Sunday, December 12, 2021

Moscow Announces Small Program to Refreeze Permafrost under Norilsk to Prevent City’s Collapse

Paul Goble

            Staunton, Oct. 18 – The Russian government has announced a program to freeze the ground under the foundations of major buildings in Norilsk, a 170,000-strong city in the Far North, lest the ever more rapidly melting of the permafrost on which the city is built leads to their collapse (thebarentsobserver.com/ru/arktika/2021/10/v-norilske-pristupayut-k-ohlazhdeniyu-grunta-dlya-zashchity-zdaniy-ot-tayaniya).

            But the size of this program, ten million US dollars for the entire city, is far too small to save that Norilsk alone, let alone the other urban centers and pipeline routes in the Far North. Instead, ever more cities there are likely to become ghost towns and pipeline accidents increase (windowoneurasia2.blogspot.com/2021/07/ghost-towns-spreading-across-russian.html and windowoneurasia2.blogspot.com/2021/07/permafrost-melting-puts-infrastructure.html).
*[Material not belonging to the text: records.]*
/-- PACK from the start conditions of R243, with the room of R98, runs to its end. -/
theorem pack_runs {s : State} (h : s.Inv) (hstart : s.StartOk s.packRoom) (hhost : s.host = [Cmd.pack.write]) :
    ∃ n t ts, Reaches n s t ∧ t.PackEnded s.inp.bytes ts := by
  obtain ⟨n, t, ts, hreach, ht⟩ := (State.packing_start h hstart).run
  obtain ⟨⟨hb, -⟩, -⟩ := hstart
  exact ⟨n + 1, t, ts, .cons (step_of_commandWrite (by decide) hb hhost) hreach, ht⟩

end Sys2Proof.Machine
end

section
/-! PROOFS. What PACK writes. -/

open Sys2Proof Sys2Proof.Machine

/-- Settles O54: at PACK's end OUT is within the bound. -/
theorem packOutputBound : Obligations.PackOutputBound := by
  intro s h hstart hhost
  obtain ⟨n, t, ts, hreach, ht⟩ := pack_runs h hstart hhost
  refine ⟨n, t, hreach, ht.host, ht.done, ht.consumed, ht.result, ht.bound.trans ?_⟩
  rw [ByteStream.bytes_length]

/-- Settles O56: at PACK's end the tokens in OUT are canonical and mean the whole input. -/
theorem packWritesCanonicalStream : Obligations.PackWritesCanonicalStream := by
  intro s h hstart hhost
  obtain ⟨n, t, ts, hreach, ht⟩ := pack_runs h hstart hhost
  obtain ⟨done, heff, hdone⟩ := ht.meaning
  have hcanonical := ht.canonical
  rw [ByteStream.bytes_length] at hcanonical
  refine ⟨n, t, ts, hreach, ht.host, ht.done, ht.output, fun i hi => ?_, fun pre post a b da db he => ?_,
    fun i post he => ?_, fun z pre i post o he hm => ?_, fun z => ?_⟩
  · obtain ⟨pre, post, he⟩ := List.append_of_mem hi
    have hafter := hcanonical pre i post he
    exact ⟨hafter.wf, hafter.token, fun l hl => hafter.offset (.inl ⟨l, hl⟩), fun l hl => hafter.offset (.inr ⟨l, hl⟩)⟩
  · rw [List.append_cons] at he
    exact (hcanonical _ _ _ he).run a da b db List.getLast?_concat rfl
  · exact (hcanonical [] i post he).first rfl
  · exact (hcanonical pre i post he).source z o hm
  · rw [heff z, ← List.append_nil done, ← ByteStream.bytes_of_len_zero ht.empty, hdone, ht.consumed,
      ht.toPacked.input_length, List.take_length]
end

section
/-! PROOFS. FIND run to its end, the matcher where no byte is compared, and the scan without the early stop. -/

namespace Sys2Proof.Machine

/-! ## FIND to its end (R192) -/

/-- A running command does one step of its operation (R20). -/
theorem State.command_of_running {s : State} {c : Cmd} (hb : s.phase = .busy) (ho : s.op = c) (run : State → Flow) :
    s.command c run = (run s).outcome :=
  (if_pos hb).trans (if_pos ho)

/-- A running FIND ends with the answer of the search: MLEN and RESULT its length, MPOS its position (R118, R192). -/
theorem exec_cmdFind_of_ok {s : State} {len pos : Nat} (hb : s.phase = .busy) (ho : s.op = .find)
    (h : findBest s.inp.toByteStream s.work.l s.work.p0 = .ok (len, pos)) : exec .cmdFind s =
      .next ((((s.setBest len pos).setWork
        { s.work with p := s.freePosition 0, k := s.freeCount 0 }).drawFree 1).finish len) := by
  have hrun := runMatcher_of_ok h
  calc exec .cmdFind s = (runFind s).outcome := State.command_of_running hb ho runFind
    _ = _ := by rw [runFind, hrun]; rfl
            Indeed, Russian experts have pointed out that Norilsk is only “the tip of the iceberg” as far as the melting of permafrost is concerned and that the collapse of infrastructure there and across the Russian North puts at risks Vladimir Putin’s grand plans for projecting Russian power into the Arctic (windowoneurasia2.blogspot.com/2020/06/norilsk-tip-of-iceberg-as-millions-of.html).

            European scholars have pointed out that Moscow has been seriously underestimating the impact of global warming on the permafrost that covers the northern third of the Russian Federation and that the Russian authorities restored Soviet-era monitoring arrangements only in 2020 (windowoneurasia2.blogspot.com/2018/12/moscow-seriously-underestimating-rate.html and windowoneurasia2.blogspot.com/2020/10/moscow-finally-to-restore-system-of.html).

            In addition to the threat from subsidence as a result of the melting of the permafrost, there is another threat about which some Russian scholars have expressed concern but that the authorities have not yet taken any serious steps to address: the risk that when the ice melts, bacteria and viruses will be released into the atmosphere and spark epidemics.

            Now with the experience of covid, those concerns may contribute to more efforts to deal with the melting permafrost, although experts suggest that the costs of preventing disaster from that direction are even higher than of shoring up buildings from collapse (windowoneurasia2.blogspot.com/2019/04/the-ice-will-melt-and-we-will-all-die.html).